** Provided data follows **

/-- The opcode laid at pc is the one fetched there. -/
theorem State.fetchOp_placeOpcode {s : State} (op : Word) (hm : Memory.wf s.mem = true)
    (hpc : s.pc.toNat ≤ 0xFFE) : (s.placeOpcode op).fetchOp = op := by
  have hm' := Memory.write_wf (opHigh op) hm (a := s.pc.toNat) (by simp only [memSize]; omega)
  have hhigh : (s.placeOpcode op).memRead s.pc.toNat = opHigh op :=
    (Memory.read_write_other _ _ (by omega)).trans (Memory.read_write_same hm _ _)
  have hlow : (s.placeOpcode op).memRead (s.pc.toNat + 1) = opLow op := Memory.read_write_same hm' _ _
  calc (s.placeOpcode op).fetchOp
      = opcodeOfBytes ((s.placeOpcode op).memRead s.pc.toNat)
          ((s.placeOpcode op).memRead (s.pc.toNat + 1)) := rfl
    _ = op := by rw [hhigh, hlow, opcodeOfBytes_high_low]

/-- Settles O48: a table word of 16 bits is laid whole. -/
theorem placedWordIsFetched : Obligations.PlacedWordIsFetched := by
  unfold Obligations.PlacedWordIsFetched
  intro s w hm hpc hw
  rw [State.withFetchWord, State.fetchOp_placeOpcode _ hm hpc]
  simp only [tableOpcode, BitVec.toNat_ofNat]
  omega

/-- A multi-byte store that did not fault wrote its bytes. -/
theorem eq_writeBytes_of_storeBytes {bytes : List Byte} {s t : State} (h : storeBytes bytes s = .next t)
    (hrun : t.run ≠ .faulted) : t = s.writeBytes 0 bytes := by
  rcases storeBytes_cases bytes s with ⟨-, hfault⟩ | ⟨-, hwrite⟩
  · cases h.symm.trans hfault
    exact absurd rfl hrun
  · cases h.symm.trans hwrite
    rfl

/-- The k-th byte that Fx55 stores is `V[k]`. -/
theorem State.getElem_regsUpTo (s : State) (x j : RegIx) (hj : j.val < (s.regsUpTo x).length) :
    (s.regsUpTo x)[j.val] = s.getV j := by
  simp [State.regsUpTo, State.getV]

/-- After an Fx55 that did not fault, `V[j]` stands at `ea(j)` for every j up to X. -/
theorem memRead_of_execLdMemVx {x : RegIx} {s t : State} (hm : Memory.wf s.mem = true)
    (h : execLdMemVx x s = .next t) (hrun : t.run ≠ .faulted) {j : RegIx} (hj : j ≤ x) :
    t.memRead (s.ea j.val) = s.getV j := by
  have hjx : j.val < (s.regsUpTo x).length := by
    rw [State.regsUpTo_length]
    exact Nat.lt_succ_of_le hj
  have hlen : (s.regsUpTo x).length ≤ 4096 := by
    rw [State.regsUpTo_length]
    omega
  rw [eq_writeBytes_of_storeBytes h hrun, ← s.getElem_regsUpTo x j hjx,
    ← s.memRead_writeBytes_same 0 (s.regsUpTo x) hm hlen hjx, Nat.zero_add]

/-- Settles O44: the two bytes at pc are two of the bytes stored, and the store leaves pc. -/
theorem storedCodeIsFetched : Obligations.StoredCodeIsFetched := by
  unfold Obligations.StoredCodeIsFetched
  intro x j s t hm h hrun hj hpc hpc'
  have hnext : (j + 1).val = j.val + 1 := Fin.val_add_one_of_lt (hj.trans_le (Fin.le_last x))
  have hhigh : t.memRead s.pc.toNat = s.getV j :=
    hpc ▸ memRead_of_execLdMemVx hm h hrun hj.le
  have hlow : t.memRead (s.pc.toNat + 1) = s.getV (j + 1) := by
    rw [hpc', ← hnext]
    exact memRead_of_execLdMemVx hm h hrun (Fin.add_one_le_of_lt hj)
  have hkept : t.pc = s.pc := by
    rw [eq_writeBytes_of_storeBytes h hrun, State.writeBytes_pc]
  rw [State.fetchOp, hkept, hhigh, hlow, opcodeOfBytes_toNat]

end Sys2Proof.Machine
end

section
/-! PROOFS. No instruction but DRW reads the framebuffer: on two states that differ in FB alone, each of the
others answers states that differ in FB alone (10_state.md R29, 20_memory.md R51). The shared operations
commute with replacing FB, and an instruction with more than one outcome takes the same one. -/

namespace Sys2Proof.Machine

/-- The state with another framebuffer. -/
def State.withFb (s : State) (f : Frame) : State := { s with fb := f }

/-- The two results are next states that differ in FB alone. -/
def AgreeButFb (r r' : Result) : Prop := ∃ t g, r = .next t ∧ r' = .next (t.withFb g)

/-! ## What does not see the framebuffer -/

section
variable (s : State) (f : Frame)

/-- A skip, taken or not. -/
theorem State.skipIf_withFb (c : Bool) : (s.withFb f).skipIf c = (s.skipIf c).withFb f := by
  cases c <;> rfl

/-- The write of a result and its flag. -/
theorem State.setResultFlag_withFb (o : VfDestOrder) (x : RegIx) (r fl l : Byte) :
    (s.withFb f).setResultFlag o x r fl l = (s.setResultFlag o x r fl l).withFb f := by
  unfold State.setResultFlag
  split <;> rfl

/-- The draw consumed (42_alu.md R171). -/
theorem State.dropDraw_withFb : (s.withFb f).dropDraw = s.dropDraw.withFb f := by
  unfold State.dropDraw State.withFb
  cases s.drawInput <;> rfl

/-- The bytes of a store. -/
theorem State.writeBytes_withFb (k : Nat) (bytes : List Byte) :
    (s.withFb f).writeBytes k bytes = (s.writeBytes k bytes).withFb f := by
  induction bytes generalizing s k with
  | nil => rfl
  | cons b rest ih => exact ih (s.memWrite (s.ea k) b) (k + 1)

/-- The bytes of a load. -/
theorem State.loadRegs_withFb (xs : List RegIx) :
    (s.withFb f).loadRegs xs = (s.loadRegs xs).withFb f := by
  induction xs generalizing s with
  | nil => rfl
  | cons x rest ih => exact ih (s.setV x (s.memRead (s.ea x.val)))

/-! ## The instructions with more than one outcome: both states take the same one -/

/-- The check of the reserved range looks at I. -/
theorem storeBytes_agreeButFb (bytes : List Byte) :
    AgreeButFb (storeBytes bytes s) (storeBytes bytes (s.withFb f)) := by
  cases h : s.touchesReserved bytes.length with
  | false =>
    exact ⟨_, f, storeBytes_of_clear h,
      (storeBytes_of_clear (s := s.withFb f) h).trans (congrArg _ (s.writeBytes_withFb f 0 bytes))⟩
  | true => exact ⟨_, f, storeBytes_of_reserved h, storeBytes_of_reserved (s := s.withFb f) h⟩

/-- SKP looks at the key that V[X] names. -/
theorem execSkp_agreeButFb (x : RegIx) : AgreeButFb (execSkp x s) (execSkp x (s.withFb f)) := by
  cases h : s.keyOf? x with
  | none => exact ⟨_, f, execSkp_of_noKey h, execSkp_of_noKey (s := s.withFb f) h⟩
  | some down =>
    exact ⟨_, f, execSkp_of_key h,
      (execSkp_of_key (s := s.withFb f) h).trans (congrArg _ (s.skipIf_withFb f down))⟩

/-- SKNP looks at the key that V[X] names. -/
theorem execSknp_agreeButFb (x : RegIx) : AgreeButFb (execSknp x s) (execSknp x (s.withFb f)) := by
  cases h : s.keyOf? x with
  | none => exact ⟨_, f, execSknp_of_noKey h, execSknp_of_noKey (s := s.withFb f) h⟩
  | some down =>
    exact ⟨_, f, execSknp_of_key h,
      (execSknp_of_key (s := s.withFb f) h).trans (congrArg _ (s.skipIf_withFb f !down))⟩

** End of Provided data **

## Exercise description
Set down every record once more, exactly as written.

## Solved exercise
/-- The opcode laid at pc is the one fetched there. -/
theorem State.fetchOp_placeOpcode {s : State} (op : Word) (hm : Memory.wf s.mem = true)
    (hpc : s.pc.toNat ≤ 0xFFE) : (s.placeOpcode op).fetchOp = op := by
  have hm' := Memory.write_wf (opHigh op) hm (a := s.pc.toNat) (by simp only [memSize]; omega)
  have hhigh : (s.placeOpcode op).memRead s.pc.toNat = opHigh op :=
    (Memory.read_write_other _ _ (by omega)).trans (Memory.read_write_same hm _ _)
  have hlow : (s.placeOpcode op).memRead (s.pc.toNat + 1) = opLow op := Memory.read_write_same hm' _ _
  calc (s.placeOpcode op).fetchOp
      = opcodeOfBytes ((s.placeOpcode op).memRead s.pc.toNat)
          ((s.placeOpcode op).memRead (s.pc.toNat + 1)) := rfl
    _ = op := by rw [hhigh, hlow, opcodeOfBytes_high_low]

/-- Settles O48: a table word of 16 bits is laid whole. -/
theorem placedWordIsFetched : Obligations.PlacedWordIsFetched := by
  unfold Obligations.PlacedWordIsFetched
  intro s w hm hpc hw
  rw [State.withFetchWord, State.fetchOp_placeOpcode _ hm hpc]
  simp only [tableOpcode, BitVec.toNat_ofNat]
  omega

/-- A multi-byte store that did not fault wrote its bytes. -/
theorem eq_writeBytes_of_storeBytes {bytes : List Byte} {s t : State} (h : storeBytes bytes s = .next t)
    (hrun : t.run ≠ .faulted) : t = s.writeBytes 0 bytes := by
  rcases storeBytes_cases bytes s with ⟨-, hfault⟩ | ⟨-, hwrite⟩
  · cases h.symm.trans hfault
    exact absurd rfl hrun
  · cases h.symm.trans hwrite
    rfl

/-- The k-th byte that Fx55 stores is `V[k]`. -/
theorem State.getElem_regsUpTo (s : State) (x j : RegIx) (hj : j.val < (s.regsUpTo x).length) :
    (s.regsUpTo x)[j.val] = s.getV j := by
  simp [State.regsUpTo, State.getV]

/-- After an Fx55 that did not fault, `V[j]` stands at `ea(j)` for every j up to X. -/
theorem memRead_of_execLdMemVx {x : RegIx} {s t : State} (hm : Memory.wf s.mem = true)
    (h : execLdMemVx x s = .next t) (hrun : t.run ≠ .faulted) {j : RegIx} (hj : j ≤ x) :
    t.memRead (s.ea j.val) = s.getV j := by
  have hjx : j.val < (s.regsUpTo x).length := by
    rw [State.regsUpTo_length]
    exact Nat.lt_succ_of_le hj
  have hlen : (s.regsUpTo x).length ≤ 4096 := by
    rw [State.regsUpTo_length]
    omega
  rw [eq_writeBytes_of_storeBytes h hrun, ← s.getElem_regsUpTo x j hjx,
    ← s.memRead_writeBytes_same 0 (s.regsUpTo x) hm hlen hjx, Nat.zero_add]

/-- Settles O44: the two bytes at pc are two of the bytes stored, and the store leaves pc. -/
theorem storedCodeIsFetched : Obligations.StoredCodeIsFetched := by
  unfold Obligations.StoredCodeIsFetched
  intro x j s t hm h hrun hj hpc hpc'
  have hnext : (j + 1).val = j.val + 1 := Fin.val_add_one_of_lt (hj.trans_le (Fin.le_last x))
  have hhigh : t.memRead s.pc.toNat = s.getV j :=
    hpc ▸ memRead_of_execLdMemVx hm h hrun hj.le
  have hlow : t.memRead (s.pc.toNat + 1) = s.getV (j + 1) := by
    rw [hpc', ← hnext]
    exact memRead_of_execLdMemVx hm h hrun (Fin.add_one_le_of_lt hj)
  have hkept : t.pc = s.pc := by
    rw [eq_writeBytes_of_storeBytes h hrun, State.writeBytes_pc]
  rw [State.fetchOp, hkept, hhigh, hlow, opcodeOfBytes_toNat]

end Sys2Proof.Machine
end

section
/-! PROOFS. No instruction but DRW reads the framebuffer: on two states that differ in FB alone, each of the
others answers states that differ in FB alone (10_state.md R29, 20_memory.md R51). The shared operations
commute with replacing FB, and an instruction with more than one outcome takes the same one. -/

namespace Sys2Proof.Machine

/-- The state with another framebuffer. -/
def State.withFb (s : State) (f : Frame) : State := { s with fb := f }

/-- The two results are next states that differ in FB alone. -/
def AgreeButFb (r r' : Result) : Prop := ∃ t g, r = .next t ∧ r' = .next (t.withFb g)

/-! ## What does not see the framebuffer -/

section
variable (s : State) (f : Frame)

/-- A skip, taken or not. -/
theorem State.skipIf_withFb (c : Bool) : (s.withFb f).skipIf c = (s.skipIf c).withFb f := by
  cases c <;> rfl

/-- The write of a result and its flag. -/
theorem State.setResultFlag_withFb (o : VfDestOrder) (x : RegIx) (r fl l : Byte) :
    (s.withFb f).setResultFlag o x r fl l = (s.setResultFlag o x r fl l).withFb f := by
  unfold State.setResultFlag
  split <;> rfl

/-- The draw consumed (42_alu.md R171). -/
theorem State.dropDraw_withFb : (s.withFb f).dropDraw = s.dropDraw.withFb f := by
  unfold State.dropDraw State.withFb
  cases s.drawInput <;> rfl

/-- The bytes of a store. -/
theorem State.writeBytes_withFb (k : Nat) (bytes : List Byte) :
    (s.withFb f).writeBytes k bytes = (s.writeBytes k bytes).withFb f := by
  induction bytes generalizing s k with
  | nil => rfl
  | cons b rest ih => exact ih (s.memWrite (s.ea k) b) (k + 1)

/-- The bytes of a load. -/
theorem State.loadRegs_withFb (xs : List RegIx) :
    (s.withFb f).loadRegs xs = (s.loadRegs xs).withFb f := by
  induction xs generalizing s with
  | nil => rfl
  | cons x rest ih => exact ih (s.setV x (s.memRead (s.ea x.val)))

/-! ## The instructions with more than one outcome: both states take the same one -/

/-- The check of the reserved range looks at I. -/
theorem storeBytes_agreeButFb (bytes : List Byte) :
    AgreeButFb (storeBytes bytes s) (storeBytes bytes (s.withFb f)) := by
  cases h : s.touchesReserved bytes.length with
  | false =>
    exact ⟨_, f, storeBytes_of_clear h,
      (storeBytes_of_clear (s := s.withFb f) h).trans (congrArg _ (s.writeBytes_withFb f 0 bytes))⟩
  | true => exact ⟨_, f, storeBytes_of_reserved h, storeBytes_of_reserved (s := s.withFb f) h⟩

/-- SKP looks at the key that V[X] names. -/
theorem execSkp_agreeButFb (x : RegIx) : AgreeButFb (execSkp x s) (execSkp x (s.withFb f)) := by
  cases h : s.keyOf? x with
  | none => exact ⟨_, f, execSkp_of_noKey h, execSkp_of_noKey (s := s.withFb f) h⟩
  | some down =>
    exact ⟨_, f, execSkp_of_key h,
      (execSkp_of_key (s := s.withFb f) h).trans (congrArg _ (s.skipIf_withFb f down))⟩

/-- SKNP looks at the key that V[X] names. -/
theorem execSknp_agreeButFb (x : RegIx) : AgreeButFb (execSknp x s) (execSknp x (s.withFb f)) := by
  cases h : s.keyOf? x with
  | none => exact ⟨_, f, execSknp_of_noKey h, execSknp_of_noKey (s := s.withFb f) h⟩
  | some down =>
    exact ⟨_, f, execSknp_of_key h,
      (execSknp_of_key (s := s.withFb f) h).trans (congrArg _ (s.skipIf_withFb f !down))⟩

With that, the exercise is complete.